### Stored dataset items
+---+

-- ==== Sys2Proof/Machine/HostOps.lean ====
section
/-!
DEFINITION. Operations of the host ports that the commands share: function blocks, queue entries, doorbells, mailboxes, assignment,
stewardship, completion records and messages, partition resets (10 R324 to R346, R350 to R353).
-/

namespace Sys2Proof.Machine

/-! ## Reach -/

/-- Is function `f` of port `p` there? -/
def State.fnUp (s : State) (p : PortId) (f : Nat) : Bool := s.isReady && (s.port p).up && decide (f ≤ min 15 (s.port p).numVfs)

/-- Can a host reach the memory of function `f` of port `p` now: the function is there and in D0, and what the host has written before has been performed (09 R312)? -/
def State.reach (s : State) (p : PortId) (f : Nat) : Bool := s.fnUp p f && !(s.fn p f).d3hot && !s.portWrites p

/-- Is an access of `n` bytes 4 or 8 bytes and naturally aligned (10 R320)? -/
def aligned (off n : Nat) : Bool := (n == 4 || n == 8) && off % n == 0

/-- The pool queue of a function's local number (10 R325). -/
def State.poolQueue (s : State) (p : PortId) (f q : Nat) : Option Nat :=
  let x := s.fn p f
  if q < x.qCount then some (x.qBase + q) else none

/-! ## Queue entries (10 R327) -/

/-- A 32-bit half of a queue entry. -/
def QPair.reg (x : QPair) (o : Nat) : Nat :=
  match o with
  | 0x00 => bits x.sqBase 0 32
  | 0x04 => bits x.sqBase 32 32
  | 0x08 => bits x.cqBase 0 32
  | 0x0C => bits x.cqBase 32 32
  | 0x10 => x.sqLog + 16 * x.cqLog + 256 * b2n x.enable + 512 * b2n x.irqEn + 1024 * x.vec + 2 ^ 18 * x.holdoff
  | 0x14 => x.sqHead + 65536 * x.cqTail
  | 0x18 => x.cqSeq + 65536 * b2n x.phase + 2 ^ 17 * x.state + 2 ^ 24 * x.error
  | 0x1C => x.inFlight % 65536
  | _ => 0

/-- Queue `q` enters the error state (10 R329). -/
def State.queueError (s : State) (q code : Nat) : State :=
  let s := s.modQueue q fun x => { x with state := 3, error := code }
  match s.holderOf q with
  | some (p, f, _) => s.fnEvent p f 4
  | none => s

/-- A disabling queue with nothing in flight is disabled (10 R328). -/
def QPair.settle (x : QPair) : QPair := if x.state = 2 && x.inFlight = 0 then { x with state := 0 } else x

/-- ENABLE = 1 (10 R328). -/
def State.queueEnable (s : State) (q : Nat) : State :=
  let x := s.queue q
  if x.state != 0 then s
  else if 4 ≤ x.sqLog && x.sqLog ≤ 15 && 4 ≤ x.cqLog && x.cqLog ≤ 15 then
    s.setQueue q { x with
      enable := true, state := 1, error := 0, sqHead := 0, cqTail := 0, cqSeq := 0, phase := true
      tail := 0, cqHead := 0, used := 0, fetching := 0, latched := none }
  else (s.setQueue q { x with enable := true }).queueError q 1

/-- ENABLE = 0. -/
def State.queueDisable (s : State) (q : Nat) : State :=
  s.modQueue q fun x => if x.state = 1 || x.state = 3 then ({ x with enable := false, state := 2, latched := none } : QPair).settle else x

/-- A 4-byte write of a queue entry. -/
def State.queueWrite (s : State) (q o v : Nat) : State :=
  let x := s.queue q
  if x.state != 0 then (if o = 0x10 && !v.testBit 8 then s.queueDisable q else s)
  else
    match o with
    | 0x00 => s.setQueue q { x with sqBase := setBits x.sqBase 0 32 v }
    | 0x04 => s.setQueue q { x with sqBase := setBits x.sqBase 32 32 v }
    | 0x08 => s.setQueue q { x with cqBase := setBits x.cqBase 0 32 v }
    | 0x0C => s.setQueue q { x with cqBase := setBits x.cqBase 32 32 v }
    | 0x10 =>
      let s := s.setQueue q { x with sqLog := bits v 0 4, cqLog := bits v 4 4, irqEn := v.testBit 9, vec := bits v 10 8, holdoff := bits v 18 8 }
      if v.testBit 8 then s.queueEnable q else s
    | _ => s

/-! ## Doorbells (10 R329, 04 R140) -/

/-- A tail that is acted on. -/
def State.tailAt (s : State) (q v : Nat) : State :=
  if 2 ^ (s.queue q).sqLog ≤ v then s.queueError q 2 else s.modQueue q fun x => { x with tail := v }

/-- SQ_TAIL: ignored in states 0 and 2; latched during a drain. -/
def State.sqTail (s : State) (q v : Nat) : State :=
  let x := s.queue q
  if x.state = 0 || x.state = 2 then s
  else if x.state = 3 then s
  else if s.drain.active then s.setQueue q { x with latched := some v }
  else s.tailAt q v

/-- CQ_HEAD: the record slots up to it are freed. -/
def State.cqHead (s : State) (q v : Nat) : State :=
  let x := s.queue q
  if x.state = 0 || x.state = 2 then s
  else
    let size := 2 ^ x.cqLog
    let freed := (v + size - x.cqHead) % size
    -- slots written and not freed: what is reserved or written less what is in flight
    if size ≤ v || x.used - x.inFlight < freed then s.queueError q 2
    else s.setQueue q { x with cqHead := v, used := x.used - freed }

/-- The boundary is released: latched doorbells are acted on (04 R140). -/
def State.unlatch (s : State) : State :=
  s.queues.keys.foldl (fun s q =>
    match (s.queue q).latched with
    | some v => (s.modQueue q fun x => { x with latched := none }).tailAt q v
    | none => s) s

/-! ## Assignment (10 R326) -/

/-- Result of an assignment, in the order of R326's list. -/
def State.assignResult (s : State) (p : PortId) (tp : PortId) (tf base count part : Nat) : Nat :=
  let fns := [false, true].flatMap fun p => (List.range 16).map fun f => (p, f)
  if p != s.stew.port then 1
  else if count != 0 && fns.any (fun x =>
      let f := s.fn x.1 x.2
      x != (tp, tf) && decide (0 < f.qCount) && decide (f.qBase < base + count) && decide (base < f.qBase + f.qCount)) then 2
  else if (List.range (s.fn tp tf).qCount).any (fun i => (s.queue ((s.fn tp tf).qBase + i)).state != 0) then 3
  else if s.ownerOf part != some tp then 4
  else if 8192 < base + count || 1024 < count || min 15 (s.port tp).numVfs < tf then 5
  else 0

/-- A write of the assignment register by PF `p`. -/
def State.assign (s : State) (p : PortId) (v : Nat) : State :=
  let tf := bits v 0 4
  let tp := v.testBit 4
  let base := bits v 5 13
  let count := bits v 18 11
  let part := bits v 29 4
  let r := s.assignResult p tp tf base count part
  let s := s.modFn p 0 fun x => { x with qaResult := r }
  if r = 0 then
    s.modFn tp tf fun x => if count = 0 then { x with qBase := 0, qCount := 0, qPart := 0 } else { x with qBase := base, qCount := count, qPart := part }
  else s

/-! ## Stewardship (10 R344 to R346) -/

/-- The steward changes: counted, reported to both PFs and the log. Ports are numbered as OD 0x4100.01 numbers them;
the entries of stewardship lie in the island (13 R523), whose source the event bears. -/
def State.passSteward (s : State) (to_ : PortId) (means : Nat) : State :=
  let old := s.stew.port
  let s := { s with stew := { port := to_, changes := inc32 s.stew.changes } }
  let s := (s.modPort false fun x => { x with wasReset := false }).modPort true fun x => { x with wasReset := false }
  (s.bothPfs 1).post { code := 0x50, source := 0x90, args := [1 + b2n old, 1 + b2n to_, means] }

/-- RELEASE by the PF of port `p`. -/
def State.release (s : State) (p : PortId) : State :=
  let note (s : State) (r : Nat) : State := s.modFn p 0 fun x => { x with stewResult := r }
  if p != s.stew.port then note s 1
  else if (s.port !p).up then note (s.passSteward (!p) 1) 0
  else note s 2

/-- CLAIM by the PF of port `p`. -/
def State.claim (s : State) (p : PortId) : State :=
  let note (s : State) (r : Nat) : State := s.modFn p 0 fun x => { x with stewResult := r }
  if p != s.stew.port && !(s.port s.stew.port).up then note (s.passSteward p 2) 0 else note s 3

/-! ## Mailbox (10 R350) -/

/-- A write of the mailbox's request register. -/
def State.mailbox (s : State) (p : PortId) (f : FnId) (v : Nat) : State :=
  let op := bits v 0 2
  if op = 0 || op = 3 then s
  else
    let m := (s.fn p f.val).mbox
    if m.busy then s.modFn p f.val fun x => { x with mbox := { m with overrun := true } }
    else
      let req : DictReq := .mailbox p f true (op == 2) (bits v 8 16) (bits v 24 8) (m.data.read 0 (min 256 (bits v 32 9)))
      let s := s.modFn p f.val fun x => { x with mbox := { m with busy := true } }
      { s with dictQ := s.dictQ ++ [req] }

/-- The functions that `hit` picks have been reset: what they have asked of the dictionary is still served, and not answered (10 R352, R353). -/
def DictReq.orphan (hit : PortId → Nat → Bool) (q : DictReq) : DictReq :=
  match q with
  | .mailbox p f live w i sub d => .mailbox p f (live && !hit p f.val) w i sub d
  | q => q

def State.orphan (s : State) (hit : PortId → Nat → Bool) : State :=
  { s with dictQ := s.dictQ.map (DictReq.orphan hit), stored := s.stored.map fun w => { w with req := w.req.orphan hit } }

/-! ## Fields of a descriptor (10 R331, R332) -/

def HostOp.irq (o : HostOp) : Bool := (fieldAt o.desc 1 1).testBit 0
def HostOp.ordered (o : HostOp) : Bool := (fieldAt o.desc 1 1).testBit 1
/-- DRAIN, IMAGE_LOAD, IMAGE_UNLOAD. -/
def HostOp.stewardOnly (o : HostOp) : Bool := decide (5 ≤ o.opcode) && decide (o.opcode ≤ 7)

+---+

### WHAT TO WORK ON
Across the data, pull every line containing the string "fnUp".

### EXERCISE OUTPUT
def State.fnUp (s : State) (p : PortId) (f : Nat) : Bool := s.isReady && (s.port p).up && decide (f ≤ min 15 (s.port p).numVfs)
def State.reach (s : State) (p : PortId) (f : Nat) : Bool := s.fnUp p f && !(s.fn p f).d3hot && !s.portWrites p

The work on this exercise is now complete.